Problem statement
Below are some records. Return exactly the lines from the one with "-- ==== Sys2Proof/Tests/Slice0.lean" to the one with "def base : State", and nothing else.

Material for the task

-- ==== Sys2Proof/Machine/State.lean ====
section
/-! DEFINITION. Everything the spec gives the machine, as plain data, and the machine right after reset. -/

namespace Sys2Proof.Machine

/-- The two modes (R17). -/
inductive Mode where
  | kernel | user
  deriving DecidableEq, Repr

/-- The kinds of access TRANSLATE tells apart (R38). -/
inductive Access where
  | fetch | load | store
  deriving DecidableEq, Repr

/-- What a trap is taken for: the four exceptions by name (R220) and the interrupt (R225). -/
inductive Cause where
  /-- An interrupt dispatched before the packet (R225). -/
  | interrupt
  /-- PageFault at a virtual address (R222). -/
  | pageFault (va : Word)
  /-- IllegalInstruction (R221). -/
  | illegalInstruction
  /-- Syscall (R223). -/
  | syscall
  /-- Break (R224). -/
  | brk
  deriving DecidableEq, Repr

/-- One thing an executed instruction does, as the step collects it (R90). `load` changes nothing: it is the byte range
that R42 compares with a packet-mate's store. Memory and cache addresses are physical. -/
inductive Effect where
  | reg (r : RegNum) (v : Word)
  | pred (n : PredNum) (b : Bool)
  | hi (v : Word)
  | link (b : Bool)
  | mode (m : Mode)
  | epc (v : Word)
  | cpr (n : CprNum) (v : Word)
  | load (pa : Word) (n : Nat)
  | store (pa : Word) (bytes : List Byte)
  | flush (target : FlushTarget) (pa : Word)
  | jump (target : Word)
  | trap (c : Cause)
  deriving DecidableEq, Repr

/-- How far the cache maintenance of a stored byte has come (R45): stored, or stored and then FLUSH DATA. A byte whose
FLUSH INST followed is not marked any more. -/
inductive Stage where
  | stored | dataFlushed
  deriving DecidableEq, Repr

/-- Where TRANSLATE differs from the identity (R38, log 6): in one mode, for one kind of access, one virtual page goes to a
frame, or faults. -/
structure PageEntry where
  mode : Mode
  access : Access
  vpn : BitVec 20
  frame : Option (BitVec 20)
  deriving DecidableEq, Repr

/-- The parameters of R2 that the environment supplies. No instruction writes them. -/
structure Params where
  /-- EXC_HANDLER_ADDR divided by 16 (R227). -/
  excHandler : BitVec 28
  /-- CPR_EPC (R19). -/
  cprEpc : CprNum
  /-- CPR_MAP: bit n says that coprocessor register n exists (R18). -/
  cprMap : BitVec 32
  /-- TRANSLATE: the first entry for a mode, access kind and page decides; where there is none, the identity (R38). -/
  pages : List PageEntry
  /-- MEM_MAP: the physical addresses from the first number up to, not with, the second have no memory (R33). -/
  memHoles : List (Nat × Nat)
  deriving DecidableEq, Repr

/-- Memory as its listed bytes, by physical address. -/
abbrev Memory := List Host.Cell

/-- The bytes whose cache maintenance is not finished, by physical address. -/
abbrev Marks := List (Nat × Stage)

/-- Why the machine stops. -/
inductive Fault where
  /-- An access to a physical address outside MEM_MAP, by a fetch, a load or a store (R33, U13). Safe: the spec says the
  access has no meaning and the machine is stuck. -/
  | unbackedAddress (pa : Word)
  deriving DecidableEq, Repr

/-- Why the model declines an input. -/
inductive Refusal where
  /-- An instruction without a meaning yet, by its mnemonic. Raised by exec's refused arms only, of which there is none.
  Safe. -/
  | notModelled (mnemonic : String)
  /-- Two instructions of one packet write the same place, or touch a common byte that one of them stores (R42, R92, U1 to
  U4). Raised by a packet. Safe: the spec gives no winner. -/
  | writeConflict
  /-- A fetch of a byte stored in this run and not FLUSH DATA then FLUSH INST since (R45, U12). Raised by a step. Safe. -/
  | staleFetch
  /-- A store word with its M bit set (R76, U7). Raised by a step. Safe: the spec gives M no meaning. -/
  | storeMBit
  /-- ERET in kernel mode with an Error PC that is not a multiple of 16 (R203, U9). Raised by ERET. Safe. -/
  | eretTarget
  /-- MFC or MTC in kernel mode naming a register outside CPR_EPC and CPR_MAP (R205, R206, U8). Raised by MFC and MTC. Safe. -/
  | coprocessorRegister (n : CprNum)
  deriving DecidableEq, Repr

/-- The whole state: what the spec names (R10 to R20, R45), the environment's parameters (R2), and the model's own two last
fields. -/
structure State where
  /-- R0 to R31 (R10). -/
  regs : Vector Word 32
  /-- The address of the packet being executed (R12). -/
  pc : Word
  /-- P0 (R13). -/
  p0 : Bool
  /-- P1 (R13). -/
  p1 : Bool
  /-- P2 (R13). P3 has no storage (R14). -/
  p2 : Bool
  /-- The multiply/divide overflow register (R15). -/
  hi : Word
  /-- The link bit (R16). -/
  link : Bool
  /-- Kernel or user mode (R17). -/
  mode : Mode
  /-- The Error PC control register (R19). -/
  epc : Word
  /-- The other coprocessor registers, by number (R18). -/
  cpr : Vector Word 32
  /-- Memory (R20). -/
  mem : Memory
  /-- The stored bytes that may not be fetched yet (R45). -/
  marks : Marks
  /-- The environment's parameters (R2). -/
  params : Params
  /-- INTERRUPTS: whether an interrupt is dispatched before each coming step; none past the list's end (R225). -/
  irqs : List Bool
  /-- The model's own: how many steps have completed (log 35). -/
  tick : Nat
  /-- The model's own: what the last step collected, or the trap it took (R90, R220, log 35). -/
  collected : List Effect
  deriving DecidableEq, Repr

/-- The parameters at reset: the OPEN ones that have no body, the identity for TRANSLATE (D26), all addresses backed
(log 7). -/
def Params.reset : Params where
  excHandler := Config.excHandler
  cprEpc := Config.cprEpc
  cprMap := Config.cprMap
  pages := []
  memHoles := []

/-- The machine right after reset (R22, R260 to R262): kernel mode, pc at RESET_PC; what the spec leaves unspecified is
zero (log 1, log 2, log 3). -/
def State.reset : State where
  regs := Vector.replicate 32 0
  pc := Config.resetPc
  p0 := false
  p1 := false
  p2 := false
  hi := 0
  link := false
  mode := .kernel
  epc := 0
  cpr := Vector.replicate 32 0
  mem := []
  marks := []
  params := Params.reset
  irqs := []
  tick := 0
  collected := []

end Sys2Proof.Machine
end

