-- ==== Sys2Proof/Laws/Encoding.lean ====
section
/-! SUPPORT. What each format's encoder writes, as a number: the fields at their places (R61 to R77); and how a field of a word
is read from that number. -/

namespace Sys2Proof

/-- Concatenation as a number. -/
theorem toNat_append_eq {n m : Nat} (x : BitVec n) (y : BitVec m) : (x ++ y).toNat = x.toNat * 2 ^ m + y.toNat := by
  rw [BitVec.toNat_append, ← Nat.shiftLeft_add_eq_or_of_lt y.isLt, Nat.shiftLeft_eq]

/-- A field of a word as a number. -/
theorem toNat_field (w : Word) (lo n : Nat) : (field w lo n).toNat = w.toNat / 2 ^ lo % 2 ^ n := by
  rw [field, BitVec.extractLsb'_toNat, Nat.shiftRight_eq_div_pow]

/-- A field is known by its number. -/
theorem field_eq_of {w : Word} {lo n : Nat} {v : BitVec n} (h : w.toNat / 2 ^ lo % 2 ^ n = v.toNat) : field w lo n = v :=
  BitVec.eq_of_toNat_eq ((toNat_field w lo n).trans h)

/-- The PRED field reads back (R61). -/
theorem Pred.ofBits_bits (p : Pred) : Pred.ofBits p.bits = p := by
  obtain ⟨sel, inv⟩ := p
  match sel, inv with
  | 0#2, false | 0#2, true | 1#2, false | 1#2, true | 2#2, false | 2#2, true | 3#2, false | 3#2, true => rfl

/-- The SHF field reads back (R79). -/
theorem ShiftKind.ofBits_bits (k : ShiftKind) : ShiftKind.ofBits k.bits = k := by cases k <;> rfl

/-- The TYPE field reads back (R204). -/
theorem FlushTarget.ofBits_bits (k : FlushTarget) : FlushTarget.ofBits k.bits = k := by cases k <;> rfl

/-- At the spec's default of BRANCH_PCREL_OFFSET_BITS the whole cell 24:0 is OFFSET (R73, D9; log 13). -/
theorem branchOffset_eq (w : Word) : branchOffset w = field w 0 25 := BitVec.sshiftRight_zero

/-- At the spec's default of BRANCH_PCREL_OFFSET_BITS OFFSET fills the cell 24:0 (R73, D9; log 13). -/
theorem branchCell_eq (off : BitVec 25) : branchCell off = off := by simp [branchCell, branchPcrelOffsetBits]

/-- At the spec's default of STORE_M the bit decides (R76, D11; log 15). -/
theorem storeM_stops (w : Word) : (storeMMustBeZero && field w 13 1 == 1) = (field w 13 1 == 1) := rfl

/-- A word is its four bytes (R31). -/
theorem wordOfBytes_fields (w : Word) : wordOfBytes (field w 0 8) (field w 8 8) (field w 16 8) (field w 24 8) = w := by
  apply BitVec.eq_of_toNat_eq
  have h : (wordOfBytes (field w 0 8) (field w 8 8) (field w 16 8) (field w 24 8)).toNat =
      (((field w 24 8).toNat * 2 ^ 8 + (field w 16 8).toNat) * 2 ^ 8 + (field w 8 8).toNat) * 2 ^ 8 + (field w 0 8).toNat :=
    (toNat_append_eq _ _).trans (by rw [toNat_append_eq, toNat_append_eq])
  rw [h, toNat_field, toNat_field, toNat_field, toNat_field]
  have := w.isLt
  omega

/-- The number that format Short writes. -/
theorem toNat_encodeShort (p : Pred) (c : BitVec 10) (rot opcode : BitVec 4) (rd rs : BitVec 5) :
    (encodeShort p c rot opcode rd rs : Word).toNat = p.bits.toNat * 2 ^ 29 + c.toNat * 2 ^ 18 + rot.toNat * 2 ^ 14 + opcode.toNat * 2 ^ 10 + rd.toNat * 2 ^ 5 + rs.toNat := by
  refine (toNat_append_eq _ _).trans ?_
  simp only [toNat_append_eq, BitVec.toNat_ofNat]
  omega

/-- The number that format Shifted writes. -/
theorem toNat_encodeShifted (p : Pred) (amt : BitVec 5) (shf : ShiftKind) (rt : BitVec 5) (opcode : BitVec 4) (rd rs : BitVec 5) :
    (encodeShifted p amt shf rt opcode rd rs : Word).toNat = p.bits.toNat * 2 ^ 29 + 5 * 2 ^ 26 + amt.toNat * 2 ^ 21 + shf.bits.toNat * 2 ^ 19 + rt.toNat * 2 ^ 14 + opcode.toNat * 2 ^ 10 + rd.toNat * 2 ^ 5 + rs.toNat := by
  refine (toNat_append_eq _ _).trans ?_
  simp only [toNat_append_eq, BitVec.toNat_ofNat]
  omega

/-- The number that format RegShift writes. -/
theorem toNat_encodeRegShift (p : Pred) (shf : ShiftKind) (rt : BitVec 5) (opcode : BitVec 4) (rd rs : BitVec 5) :
    (encodeRegShift p shf rt opcode rd rs : Word).toNat = p.bits.toNat * 2 ^ 29 + 129 * 2 ^ 21 + shf.bits.toNat * 2 ^ 19 + rt.toNat * 2 ^ 14 + opcode.toNat * 2 ^ 10 + rd.toNat * 2 ^ 5 + rs.toNat := by
  refine (toNat_append_eq _ _).trans ?_
  simp only [toNat_append_eq, BitVec.toNat_ofNat]
  omega

/-- The number that format Long writes. -/
theorem toNat_encodeLong (p : Pred) (opcode : BitVec 4) (rd rs : BitVec 5) :
    (p.bits ++ 0b100000000000000#15 ++ opcode ++ rd ++ rs : Word).toNat = p.bits.toNat * 2 ^ 29 + 16384 * 2 ^ 14 + opcode.toNat * 2 ^ 10 + rd.toNat * 2 ^ 5 + rs.toNat := by
  refine (toNat_append_eq _ _).trans ?_
  simp only [toNat_append_eq, BitVec.toNat_ofNat]
  omega

/-- The number that format BranchPc writes. -/
theorem toNat_encodeBranchPc (p : Pred) (l : BitVec 1) (off : BitVec 25) :
    (encodeBranchPc p l off : Word).toNat = p.bits.toNat * 2 ^ 29 + 6 * 2 ^ 26 + l.toNat * 2 ^ 25 + off.toNat := by
  rw [encodeBranchPc, branchCell_eq]
  refine (toNat_append_eq _ _).trans ?_
  simp only [toNat_append_eq, BitVec.toNat_ofNat]
  omega

/-- The number that format BranchReg writes. -/
theorem toNat_encodeBranchReg (p : Pred) (l : BitVec 1) (off : BitVec 20) (rs : BitVec 5) :
    (encodeBranchReg p l off rs : Word).toNat = p.bits.toNat * 2 ^ 29 + 7 * 2 ^ 26 + l.toNat * 2 ^ 25 + off.toNat * 2 ^ 5 + rs.toNat := by
  refine (toNat_append_eq _ _).trans ?_
  simp only [toNat_append_eq, BitVec.toNat_ofNat]
  omega

/-- The number that format Load writes. -/
theorem toNat_encodeLoad (p : Pred) (off : BitVec 12) (width : BitVec 2) (rd rs : BitVec 5) :
    (encodeLoad p off width rd rs : Word).toNat = p.bits.toNat * 2 ^ 29 + 9 * 2 ^ 25 + off.toNat * 2 ^ 13 + width.toNat * 2 ^ 10 + rd.toNat * 2 ^ 5 + rs.toNat := by
  refine (toNat_append_eq _ _).trans ?_
  simp only [toNat_append_eq, BitVec.toNat_ofNat]
  omega

/-- The number that format Store writes. -/
theorem toNat_encodeStore (p : Pred) (off : BitVec 11) (width : BitVec 2) (rt rs : BitVec 5) :
    (encodeStore p off width rt rs : Word).toNat = p.bits.toNat * 2 ^ 29 + 9 * 2 ^ 25 + (off.extractLsb' 5 6).toNat * 2 ^ 19 + rt.toNat * 2 ^ 14 + 1 * 2 ^ 12 + width.toNat * 2 ^ 10 + (off.extractLsb' 0 5).toNat * 2 ^ 5 + rs.toNat := by
  refine (toNat_append_eq _ _).trans ?_
  simp only [toNat_append_eq, BitVec.toNat_ofNat]
  omega

/-- The number that format Other writes. -/
theorem toNat_encodeOther (p : Pred) (subop : BitVec 4) (low : BitVec 20) :
    (encodeOther p subop low : Word).toNat = p.bits.toNat * 2 ^ 29 + 17 * 2 ^ 24 + subop.toNat * 2 ^ 20 + low.toNat := by
  refine (toNat_append_eq _ _).trans ?_
  simp only [toNat_append_eq, BitVec.toNat_ofNat]
  omega

end Sys2Proof
end

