-- ==== Sys2Proof/Tests/Slice0.lean ====
section
/-! SUPPORT. Tests. Words, packets and results come from the encoding rules R61 to R77, the rules they name and the vectors of
spec/95_test_vectors.md, never from the model; and for each statement with hypotheses, a state and operands that meet them. -/

open Sys2Proof Sys2Proof.Machine

namespace Sys2Proof.Tests

/-! ## Helpers -/

/-- Kernel mode at pc 100H, the handler at 200H, CPR_EPC = 3 and CPR_MAP = {5}, every page and address present. -/
def base : State :=
  { State.reset with
    pc := 0x100
    params := { excHandler := 0x20, cprEpc := 3, cprMap := 0x20, pages := [], memHoles := [] } }

/-- `base` with two registers given. -/
def two (r : RegNum) (v : Word) (r' : RegNum) (v' : Word) : State := (base.setReg r v).setReg r' v'

/-- `base` with the start memory of section 2.7 of the vectors and two registers given. -/
def data (r : RegNum) (v : Word) (r' : RegNum) (v' : Word) : State :=
  { two r v r' v' with mem := Memory.writeBytes [] 0x3000 [0xB3, 0xA2, 0x91, 0x80, 0x4C, 0x5D, 0x6E, 0x7F] }

/-- `base` with page 9 absent for every access in both modes, and a hole in memory from 20000H to 21000H. -/
def holed : State :=
  { base with
    params :=
      { base.params with
        pages := [⟨.kernel, .load, 9, none⟩, ⟨.kernel, .store, 9, none⟩, ⟨.kernel, .fetch, 9, none⟩,
          ⟨.user, .load, 9, none⟩, ⟨.user, .store, 9, none⟩, ⟨.user, .fetch, 9, none⟩, ⟨.kernel, .load, 10, some 0x8000A⟩]
        memHoles := [(0x20000, 0x21000)] } }

/-- `base` in user mode at pc 2000H with the link bit set, as the trap vectors start. -/
def user : State := { base with mode := .user, pc := 0x2000, link := true }

/-- A packet of the words given, filled with NOP (R85). -/
def fill (ws : List Word) : List Word := ws ++ List.replicate (4 - ws.length) nopWord

/-- What `f` gives of the state after decoding and running the packet. -/
def after {α : Type} (s : State) (ws : List Word) (f : State → α) : Option α :=
  match runWords (fill ws) s with
  | .next t => some (f t)
  | .fault _ => none
  | .refused _ => none

/-- The packet is refused with this name. -/
def refusedWith (s : State) (ws : List Word) (r : Refusal) : Bool :=
  match runWords (fill ws) s with
  | .next _ => false
  | .fault _ => false
  | .refused r' => r == r'

/-- `s` with the packet stored where its next step fetches. -/
def placed (s : State) (ws : List Word) : State := s.placePacket (fill ws)

/-- The next step of `s` gives a state that has `P`. -/
def stepMeets (s : State) (P : State → Bool) : Bool :=
  match step s with
  | .next t => P t
  | .fault _ => false
  | .refused _ => false

theorem exists_step {s : State} {P : State → Bool} (h : stepMeets s P = true) : ∃ t, step s = .next t ∧ P t = true := by
  unfold stepMeets at h
  split at h
  · exact ⟨_, by assumption, h⟩
  · cases h
  · cases h

/-- The word at a data address. -/
def mem32 (a : Word) (t : State) : Word := t.mem.load a 4

/-! ## WellFormed: each check refuses an ill-formed packet (R81, R82) -/

theorem test_wellFormed_accepts : wellFormedPacket [.bP ⟨3, false⟩ 2, .lw ⟨3, false⟩ 0 1 1, .movL ⟨3, false⟩ 5 0] = true := by
  decide
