-- ==== Sys2Proof/Machine/State.lean ====
section
/-! DEFINITION. The state: CORE's own, which is the window and the state register and nothing else
(spec/10_state.md R20 to R32), and the host side's, which the spec says is not state of CORE (R28): what the source and
the reset driver present, and what the sink and the observer took. -/

namespace Sys2Proof.Machine

/-- The state register `st` (R23). -/
inductive SyncState where
  /-- "window length < 30 — append next source byte". -/
  | filling
  /-- "window length == 30 — assemble and validate". -/
  | checking
  deriving DecidableEq, Repr

/-- The verdict, a closed type of three values (R69). -/
inductive Verdict where
  /-- "sync bytes missing/mismatched". -/
  | noSync
  /-- "sync present, checksum mismatch". -/
  | wrongChecksum
  /-- "frame valid". -/
  | good
  deriving DecidableEq, Repr

/-- An event of the untimed model (R137). -/
inductive Event where
  /-- The source delivers a byte. -/
  | byte (b : Byte)
  /-- The source signals end-of-stream. -/
  | endOfStream
  /-- The source has nothing. -/
  | nothing
  /-- A reset. -/
  | reset
  deriving DecidableEq, Repr

/-- The sampled inputs of one rising edge (R70, R150). They are clean Booleans and bytes (R214). -/
structure Pins where
  rst : Bool
  inValid : Bool
  inEos : Bool
  inData : Byte
  deriving DecidableEq, Repr

/-- One item of what the environment presents (log entries 2 and 3). -/
inductive Stim where
  /-- An event of R137, offered until it is taken (R71, R210). -/
  | event (e : Event)
  /-- The pins of exactly one edge, whatever becomes of them (a source that withdraws a beat too: U12). -/
  | cycle (p : Pins)
  deriving DecidableEq, Repr

/-- The output of one operation (R137): absent where the ports are not valid (R75). -/
structure Output where
  verdict : Option Verdict
  payload : Option Payload
  deriving DecidableEq, Repr

/-- No verdict and no payload. -/
abbrev Output.silent : Output := ⟨none, none⟩

/-- The result of a datapath function (R80). -/
inductive FnValue where
  /-- Of SYND. -/
  | syndrome (v : Syndrome)
  /-- Of CORR. -/
  | codeword (v : Byte)
  /-- Of EXTR and of DECN. -/
  | nibble (v : Nibble)
  /-- Of ASM. -/
  | frame (v : Frame)
  /-- Of VAL. -/
  | verdict (v : Verdict)
  deriving DecidableEq, Repr

/-- The machine. `window` and `st` are CORE's; the rest is the host side's. -/
structure State where
  /-- `W[0]`, ..., `W[len-1]`, oldest first (R20, R21). -/
  window : List Byte
  /-- The state register (R23). -/
  st : SyncState
  /-- What the source and the reset driver present, next first (log entry 2). -/
  inputs : List Stim
  /-- The output of the operation just performed (R137, log entry 4). -/
  out : Output
  /-- The verdict events the observer received, oldest first (R14, R74, log entry 4). -/
  observer : List Verdict
  /-- The payloads the sink received, oldest first (R14, R73, log entry 4). -/
  sink : List Payload
  /-- The result of the datapath function last applied to an operand of its own (R80, log entry 5). -/
  probe : Option FnValue
  deriving DecidableEq, Repr

/-- The state after RESET (R31, R200), with a host side that has presented and received nothing
(DESIGN CHOICE, log entry 13, unsafe). -/
def State.reset : State where
  window := []
  st := .filling
  inputs := []
  out := .silent
  observer := []
  sink := []
  probe := none

/-- What stops the machine. CORE has no fault on any reachable state (R170). -/
inductive Fault where
  /-- An assembler input that is not 30 bytes, a fatal caller error (R111, R172). Raised by CHECK alone, when `st` is
  Checking and the window is not full, which no reachable state is (R32). Safe. -/
  | assemblerContract
  deriving DecidableEq, Repr

/-- What has no meaning. -/
inductive Refusal where
  /-- The row has no meaning in this model yet. Raised by no arm of `exec`. Safe. -/
  | notModelled (mnemonic : String)
  /-- A PUSH, EOS or IDLE while `st` is Checking, or a CHECK while `st` is Filling: the operation's "requires" line
  is not met (R24, R138, R140, R146, R148), and no operation-select word selects it there (R78). Safe. -/
  | notEnabled
  deriving DecidableEq, Repr

end Sys2Proof.Machine
end

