-- ==== Sys2Proof/Machine/Reset.lean ====
section
/-! DEFINITION. RESET (spec/70_reset_and_hazards.md R200, R201). -/

namespace Sys2Proof.Machine

/-- RESET, in any state: the window is discarded unchecked, and nothing is presented (R200, R201). -/
def execReset (s : State) : Result :=
  .next ((s.silence.winClear).setSt .filling)

end Sys2Proof.Machine
end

Response box
-- ==== Sys2Proof/Tests/Slice0.lean ====
section
/-! SUPPORT. Tests. Words, packets and results come from the encoding rules R61 to R77, the rules they name and the vectors of
spec/95_test_vectors.md, never from the model; and for each statement with hypotheses, a state and operands that meet them. -/

open Sys2Proof Sys2Proof.Machine

namespace Sys2Proof.Tests

/-! ## Helpers -/

/-- Kernel mode at pc 100H, the handler at 200H, CPR_EPC = 3 and CPR_MAP = {5}, every page and address present. -/
def base : State :=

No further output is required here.